**About this task**
Quote exactly, and only, the lines of the material below from the line with "(ih _).trans (h s x)" through the line with "(s.modCtx i f).ground = s.ground := (rfl)".
= Beginning of Section =
theorem State.sliceAccess_execs (s : State) (l : Option LeafId) (line : Nat) (w al : Bool) (m : SliceId) :
    ((s.sliceAccess l line w al).slice m).execs = (s.slice m).execs := by
  refine State.modSlice_execs s _ _ (fun x => ?_) m
  have sampled : (match l with | some l => x.sample l line | none => x).execs = x.execs := by
    cases l with
    | none => rfl
    | some l => exact x.sample_execs l line
  refine Eq.trans ?_ sampled
  dsimp only
  split
  · rfl
  · split
    · rfl
    · split <;> rfl

theorem State.dstore_slices (s : State) (pa : Nat) (bs : List Byte) : (s.dstore pa bs).slices = s.slices := by
  show (s.touch (pa / 4096)).slices = s.slices
  unfold State.touch
  split <;> rfl

theorem State.commitLanes_execs (s : State) (v : Invocation) (e : Exec) (m : SliceId) :
    ((s.commitLanes v e).slice m).execs = (s.slice m).execs := by
  have stored : ∀ (l : List (Fin 16)) (s : State), (l.foldl (State.storeLane (v.pa / 128 * 128) e) s).slices = s.slices := by
    intro l
    induction l with
    | nil => exact fun s => rfl
    | cons k l ih =>
      refine fun s => (ih _).trans ?_
      unfold State.storeLane
      split
      · exact State.dstore_slices _ _ _
      · rfl
  unfold State.commitLanes
  dsimp only
  split
  · rfl
  · rw [State.sliceAccess_execs]
    exact congrArg (fun x => (x.get m).execs) (stored (List.finRange 16) s)

/-- Settles O52: a word acts on its executor; the end of a routine stores the written lanes and nothing else. -/
theorem sliceWordsRunAtTheLine : Obligations.SliceWordsRunAtTheLine := by
  refine ⟨fun s i e' h => ?_, fun s => ⟨rfl, rfl⟩, fun s e v commit hv hm => ?_⟩
  · obtain ⟨f, step, does⟩ := sliceResult_exec h
    rw [step]
    exact slWord_goes does
  · intro t
    let free := s.modSlice s.cur.slice fun x => x.setExec s.cur.exec {}
    have ends : t = ((if commit then free.commitLanes v e else free).l1Evict v.src.core (v.pa / 128)).answerInv s.cur.slice v (.done e.q) := by
      show s.endRoutine e commit = _
      unfold State.endRoutine
      rw [hv]
    refine ⟨fun a => ?_, ?_, ?_⟩
    · have stored : t.dbyte a = (if commit then free.commitLanes v e else free).dbyte a := by
        rw [ends]
        exact (State.SameMemory.l1Evict (if commit then free.commitLanes v e else free) v.src.core (v.pa / 128)).bytes a
      rw [stored]
      cases commit with
      | true =>
        have committed := @State.commitLanes_dbyte free v e hm a
        by_cases own : s.mayAccess v.vnpu (s.pageWorld (v.pa / 4096)) = true ∧ a / 128 = v.pa / 128 ∧ e.written.getLsbD (a % 128 / 8) = true
        · exact (committed.trans (if_pos own)).trans (if_pos ⟨rfl, own⟩).symm
        · exact (committed.trans (if_neg own)).trans (if_neg fun h => own h.2).symm
      | false => exact (if_neg fun h => Bool.false_ne_true h.1).symm
    · have execs : (t.slice s.cur.slice).execs = (free.slice s.cur.slice).execs := by
        rw [ends]
        refine Eq.trans ?_ (show ((if commit then free.commitLanes v e else free).slice s.cur.slice).execs = _ from ?_)
        · rfl
        · split
          · exact State.commitLanes_execs _ _ _ _
          · rfl
      rw [Slice.exec, execs]
      show ((free.slice s.cur.slice).exec s.cur.exec).inv = none
      rw [State.slice_modSlice, Slice.exec_setExec]
    · rw [ends]
      exact ⟨_, List.mem_append_right _ List.mem_cons_self, rfl, rfl⟩

end Sys2Proof.Machine

/-! What most parts of the module leave alone: the memories and their pages, the transfer phases, the acting object and the time. -/

namespace Sys2Proof.Machine

/-- The memories, their pages and worlds, the transfer phases, the acting object and the time. -/
structure Ground where
  dram : Mem
  host : Mem
  zeroed : List Nat
  owner : List (Nat × BitVec 8)
  xphases : List XPhase
  cur : Cur
  gtc : Word
  cycle : Nat

/-- The ground of a state. A proof `(rfl)` below keeps its equation from `dsimp`, so that `simp` can discharge a hypothesis with it. -/
def State.ground (s : State) : Ground := ⟨s.dram, s.host, s.zeroed, s.owner, s.xphases, s.cur, s.gtc, s.cycle⟩

theorem foldl_ground {α : Type} {f : State → α → State} (h : ∀ s x, (f s x).ground = s.ground) (l : List α) (s : State) :
    (l.foldl f s).ground = s.ground := by
  induction l generalizing s with
  | nil => rfl
  | cons x l ih => exact (ih _).trans (h s x)

@[simp] theorem State.setCore_ground (s : State) (c : CoreId) (k : Core) : (s.setCore c k).ground = s.ground := (rfl)

@[simp] theorem State.modCore_ground (s : State) (c : CoreId) (f : Core → Core) : (s.modCore c f).ground = s.ground := (rfl)

@[simp] theorem State.setCtx_ground (s : State) (i : CtxId) (c : Ctx) : (s.setCtx i c).ground = s.ground := (rfl)

@[simp] theorem State.modCtx_ground (s : State) (i : CtxId) (f : Ctx → Ctx) : (s.modCtx i f).ground = s.ground := (rfl)

@[simp] theorem State.setEngine_ground (s : State) (i : EngId) (x : Engine) : (s.setEngine i x).ground = s.ground := (rfl)

@[simp] theorem State.modEngine_ground (s : State) (i : EngId) (f : Engine → Engine) : (s.modEngine i f).ground = s.ground := (rfl)

@[simp] theorem State.modVnpu_ground (s : State) (v : VnpuId) (f : Vnpu → Vnpu) : (s.modVnpu v f).ground = s.ground := (rfl)

@[simp] theorem State.modLeaf_ground (s : State) (l : LeafId) (f : LeafState → LeafState) : (s.modLeaf l f).ground = s.ground := (rfl)

@[simp] theorem State.modQueue_ground (s : State) (v : VnpuId) (q : Fin 8) (f : LaunchQueue → LaunchQueue) :
    (s.modQueue v q f).ground = s.ground :=
  (rfl)

@[simp] theorem State.modSlice_ground (s : State) (m : SliceId) (f : Slice → Slice) : (s.modSlice m f).ground = s.ground := (rfl)

@[simp] theorem State.modCluster_ground (s : State) (k : ClusterId) (f : Cluster → Cluster) : (s.modCluster k f).ground = s.ground := (rfl)

@[simp] theorem State.noteProd_ground (s : State) (pa n : Nat) : (s.noteProd pa n).ground = s.ground := (rfl)

@[simp] theorem State.dropTlb_ground (s : State) (p : TlbEntry → Bool) : (s.dropTlb p).ground = s.ground := (rfl)

@[simp] theorem State.fillTlbs_ground (s : State) (c : CoreId) (pages : List (Nat × TlbEntry)) : (s.fillTlbs c pages).ground = s.ground := (rfl)

@[simp] theorem State.setReg_ground (s : State) (r : Regulator) : (s.setReg r).ground = s.ground := (rfl)

@[simp] theorem State.unhold_ground (s : State) (l : LeafId) (w : Asker) (keep : Nat → Bool) : (s.unhold l w keep).ground = s.ground := (rfl)

@[simp] theorem State.charge_ground (s : State) (l : LeafId) (w : Asker) (rs : List (Nat × Nat)) : (s.charge l w rs).ground = s.ground := by
  obtain ⟨r, e⟩ := s.charge_changes l w rs
  rw [e]; rfl

@[simp] theorem State.hold_ground (s : State) (l : LeafId) (w : Asker) (tc pt n : Nat) : (s.hold l w tc pt n).ground = s.ground := (rfl)

@[simp] theorem State.admitFrom_ground (v : VnpuId) (w : Asker) : ∀ (n : Nat) (rs : List (List (Nat × Nat))) (s : State),
    (State.admitFrom v w n rs s).2.ground = s.ground
  | _, [], _ => rfl
  | n, rs :: rest, s => by
    unfold State.admitFrom
    dsimp only
    split
    · rfl
    · rw [State.admitFrom_ground v w (n + 1) rest, State.charge_ground]

@[simp] theorem State.admitSeq_ground (s : State) (v : VnpuId) (w : Asker) (rs : List (List (Nat × Nat))) :
    (s.admitSeq v w rs).2.ground = s.ground :=
  State.admitFrom_ground ..

@[simp] theorem State.admitAll_ground (s : State) (v : VnpuId) (w : Asker) (rs : List (Nat × Nat)) :
    (s.admitAll v w rs).2.ground = s.ground :=
  State.admitFrom_ground ..

@[simp] theorem State.giveUp_ground (s : State) (p : Asker → Bool) : (s.giveUp p).ground = s.ground := (rfl)

@[simp] theorem State.admitPart_ground (s : State) (rest : Bool) (v : VnpuId) (w : Asker) (rs : List (List (Nat × Nat))) :
    (s.admitPart rest v w rs).2.ground = s.ground := by
  unfold State.admitPart; split <;> simp

@[simp] theorem State.sliceAccess_ground (s : State) (l : Option LeafId) (line : Nat) (write alloc : Bool) :
    (s.sliceAccess l line write alloc).ground = s.ground :=
  (rfl)

@[simp] theorem State.l1Fill_ground (s : State) (c : CoreId) (line : Nat) : (s.l1Fill c line).ground = s.ground := (rfl)

@[simp] theorem State.l1Evict_ground (s : State) (c : CoreId) (line : Nat) : (s.l1Evict c line).ground = s.ground := (rfl)

@[simp] theorem State.l1Drop_ground (s : State) (c : CoreId) : (s.l1Drop c).ground = s.ground := foldl_ground (fun s x => by simp) _ s

@[simp] theorem State.l1Update_ground (s : State) (c : CoreId) (pa : Nat) (bs : List Byte) : (s.l1Update c pa bs).ground = s.ground := (rfl)

@[simp] theorem State.setPhases_ground (s : State) (r : Src) (p : Phases) : (s.setPhases r p).ground = s.ground := by
  unfold State.setPhases; split <;> rfl

@[simp] theorem State.post_ground (s : State) (m : Msg) : (s.post m).ground = s.ground := (rfl)

theorem State.closePhase_ground (s : State) (r : Src) (v : VnpuId) {u : State} (h : s.closePhase r v = some u) : u.ground = s.ground := by
  obtain ⟨p, net, n, rfl⟩ := State.closePhase_changes h
  exact s.setPhases_ground r p

theorem State.countSent_ground (s : State) (r : Src) (target : Nat) (v : VnpuId) {u : State} (h : s.countSent r target v = some u) :
    u.ground = s.ground := by
  unfold State.countSent at h
  obtain ⟨w, hw, rfl⟩ := Option.map_eq_some_iff.1 h
  rw [State.setPhases_ground]
  split at hw
  · exact State.closePhase_ground _ _ _ hw
  · cases hw; rfl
= End of Section =
**Expected answer**
  | cons x l ih => exact (ih _).trans (h s x)

@[simp] theorem State.setCore_ground (s : State) (c : CoreId) (k : Core) : (s.setCore c k).ground = s.ground := (rfl)

@[simp] theorem State.modCore_ground (s : State) (c : CoreId) (f : Core → Core) : (s.modCore c f).ground = s.ground := (rfl)

@[simp] theorem State.setCtx_ground (s : State) (i : CtxId) (c : Ctx) : (s.setCtx i c).ground = s.ground := (rfl)

@[simp] theorem State.modCtx_ground (s : State) (i : CtxId) (f : Ctx → Ctx) : (s.modCtx i f).ground = s.ground := (rfl)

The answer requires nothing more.